December and the final challenge of the year for myself was the ’12 Marathons of Christmas.’  This involved starting on the 11th December and running a marathon each day for 12 days, finishing on Sunday 22nd December.  Due to work commitments a lot of these were going to be run after work, starting at around 6/6.30pm, with the weekend ones starting at around 9am.  In order for it to be achievable I kept the routes local, on routes that I had ran before so I had a rough idea of distance, as with running 12 back to back I definitely didn’t want to end up running 27 or 28 miles because I had left myself stranded away from home!  I also had a strong support team who followed me around each day, generally giving me refreshments and a few words of encouragement every 5 miles or so.  I have mentioned it in previous blogs, but I put a massive importance of setting up stations where you see familiar faces when you do any endurance challenge, as a few positive words from family/friends can keep you going an extra 5 or 10 miles I have found.  My general aim was to do each of them in around 4/4 hours 30 mins which I felt would keep me reasonably fresh and also allow me enough rest each evening to recover as well as I could.

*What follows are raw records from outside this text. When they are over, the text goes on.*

/-- The RESULT packets of a payload; an empty one is one packet with LEN 0. -/
def State.resultPackets (s : State) (g chunk dst member : Nat) (mcast : Bool) (data : List Byte) :
    List Pkt :=
  let c := s.gC g
  let (n, b) := unitOf (s.gOut g) (s.gD g)
  let pieces := resultPieces n b (data.length + 1) 0 data
  let pieces := if pieces.isEmpty then [(0, 0, [])] else pieces
  pieces.map (fun (x : Nat × Nat × List Byte) =>
    mkPkt dst s.selfEid 0x18 mcast false false 0 0
      (opC g member (chunk % c) x.1 (s.gOut g) (chunk / c % 256) 0 x.2.1) x.2.2)

/-- The slot of a chunk changed by f. -/
def State.updSlot (s : State) (g chunk : Nat) (f : Slot → Slot) : State :=
  let x := s.group g
  s.setGroup g { x with slots := updFirst (fun y => decide (y.chunk = chunk)) f x.slots }

/-- The slot of a chunk. -/
def State.slot (s : State) (g chunk : Nat) : Option Slot :=
  (s.group g).slots.find? (fun y => decide (y.chunk = chunk))

/-- Send packets as copies of a chunk and count them. -/
def State.sendCopies (s : State) (g chunk : Nat) (ps : List Pkt) : State :=
  ps.foldl (fun s p =>
    if s.selfEid = 0xFFFF then s
    else (s.emitCopy (s.gPlace g chunk) (g, chunk, 0) p).updSlot g chunk
      (fun y => { y with copies := y.copies + 1 })) s

/-- Release a chunk's result to the plan entries of one wave, in plan order (R223).  REDUCE_SCATTER sends
its plan entries an empty RESULT (R221). -/
def State.releaseWave (s : State) (g chunk w : Nat) (data : List Byte) : State :=
  let body := if s.gKind g = 1 then [] else data
  (s.planOf g).foldl (fun s (e : Bool × Nat × Nat) =>
    if e.2.1 = w then
      s.sendCopies g chunk (if e.1 then s.resultPackets g chunk (s.mEid g e.2.2) e.2.2 false body
        else s.resultPackets g chunk (e.2.2 % 1024) 0 true body)
    else s) s

/-- Advance the oldest instance past those whose chunks have all been freed; EPOCH follows (R220). -/
def State.advance : Nat → State → Nat → State
  | 0, s, _ => s
  | fuel + 1, s, g =>
    let x := s.group g
    let c := s.gC g
    if (List.range c).all (fun k => x.freed.contains (x.oldest * c + k)) then
      let s := s.setGroup g { x with
        oldest := x.oldest + 1
        freed := x.freed.filter (fun y => (x.oldest + 1) * c ≤ y)
        failed := x.failed.filter (fun y => x.oldest + 1 ≤ y) }
      State.advance fuel (s.setRf (aGroup g 11) 31 24 ((x.oldest + 1) % 256)) g
    else s

/-- Give back a result buffer of a group, where the pool still holds it for the group. -/
def State.resultFree (s : State) (c g hand : Nat) : State :=
  s.setPool c { s.pool c with held := delFirst (fun b => decide (b.cls = bits hand 19 17) &&
    decide (b.idx = bits hand 16 0) && decide (b.holder = .group g)) (s.pool c).held }

/-- Draw the buffer that holds a chunk's result, of the group's reservation (R185, R212); an empty result takes
none. -/
def State.resultDraw (s : State) (g chunk : Nat) (data : List Byte) : Option Nat × State :=
  if data.isEmpty then (none, s)
  else
    let (h, s) := s.poolDraw (s.gPlace g chunk) (classFor (s.resultBytes g)) true (.group g)
    (some h, s)

/-- The copies in the device that carry one mark take another. -/
def State.remark (s : State) (a b : Nat × Nat × Nat) : State :=
  let f (l : List QPkt) : List QPkt := l.map (fun k => if k.mc = some a then { k with mc := some b } else k)
  { s with sw := { s.sw with
    inq := s.sw.inq.map (fun e => (e.1, f e.2)), outq := s.sw.outq.map (fun e => (e.1, f e.2)) } }

/-- A copy with a mark is queued. -/
def State.marked (s : State) (a : Nat × Nat × Nat) : Bool :=
  s.sw.inq.any (fun e => e.2.any (fun k => decide (k.mc = some a))) ||
    s.sw.outq.any (fun e => e.2.any (fun k => decide (k.mc = some a)))

/-- A slot is cleared (R225): the buffer of its result stays with the copies that have not left, which carry its
cluster and handle from here on (R188), or is freed. -/
def State.slotCleared (s : State) (g : Nat) (y : Slot) : State :=
  match y.hand with
  | none => s.remark (g, y.chunk, 0) (g, y.chunk, 1)
  | some h =>
    let c := s.gPlace g y.chunk
    if s.marked (g, y.chunk, 0) then s.remark (g, y.chunk, 0) (g, c * 2 ^ 20 + h, 2) else s.resultFree c g h

/-- Free the slot and buffer of a chunk all of whose copies have left (R220, step 6). -/
def State.freeSlot (s : State) (g chunk : Nat) : State :=
  let s := match (s.group g).slots.find? (fun y => decide (y.chunk = chunk)) with
    | some y => (match y.hand with | some h => s.resultFree (s.gPlace g chunk) g h | none => s)
    | none => s
  let x := s.group g
  let s := s.setGroup g { x with
    slots := x.slots.filter (fun y => y.chunk ≠ chunk), freed := chunk :: x.freed }
  s.advance 130 g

I set off on marathon number 1 in good spirits.  This was to be a 2.5 loop route close to my home, with a stop every 6.5 miles for food/drink.  I was aiming to average 6.30min/km which I thought would ease myself in.  The first 17/18 miles went as soundly as I could have hoped, and I was probably closer 6 minutes a mile for most of this time.  I then started getting a pain on the outside of my right foot.  Although this hampered me, I was still able to maintain a good pace until the last 3 miles.  At this point, with self-preservation in mind I slowed right down, as ultimately I wasn’t trying to set any PB’s during this series, and I trotted home in a time of 4.34.  I had a quick meal, and went straight to bed!  I think at this point it dawned on me what a difficult task this was going to be!

My girlfriend dropped me at work the next day, with my plan for marathon 2 to be to run home from work (about 17 miles) and then add on the rest of the distance close to home.  My foot was still hurting from the previous night, and so I decided to adopt a run/walk technique.  I was still hopeful at this point I could maintain a 4 hour 30 pace.  The first 5km of this marathon were really tough.  Whilst my legs felt pretty sound, my foot was in quite a bit of trouble throughout and I knew the whole thing was going to be a real struggle.  This was probably the first point when I thought I may have to throw the towel in, not ideal with 10 marathons still to go!  I grit my teeth and battled on.  I had finished work at midday, so I knew I would have a bit longer to recover after this marathon, and after mixing between running and walking I managed to finish in 5 hours 8 minutes.

Day 3 started well, the longer time my foot had to recover seemed to do it wonders, and I started off feeling as strong as I had on day 1!  I got through the first half of the marathon in 2 hours 10, I was feeling fit, and thought that I would be able to complete it in under the 4 hour 30 mins.  Unfortunately, in any marathon a lot of things can go wrong, and just after my refreshment stop at 13 miles, I felt a very sharp pain in my foot.  By mile 14 this had become pretty unbearable and had reduced me to a hobble/walk.  With it being a Friday night and no work the next day, and also because of me doing the first half reasonably quick, the pressure was off pace wise it was purely about completing it.  I managed the last 12 miles in just under 3 hours, and completed in a time of 5 hours 5 minutes.

With marathon number 4 being on a Saturday, and my foot in a bad way, I decided that I would try rest it (whilst completing a marathon!) and I would briskly walk the distance, hoping that it would be right come the end of the weekend, when I was back to evening marathons and had a bit more time pressure!  This made for a very long, slow, boring day and it was much more of a mental battle then a physical one.  My support team kept me in good spirits, and doing it during daylight made a positive difference too.  I walked as quickly as I could, but still took 6 hours 13 mins to hobble around the course!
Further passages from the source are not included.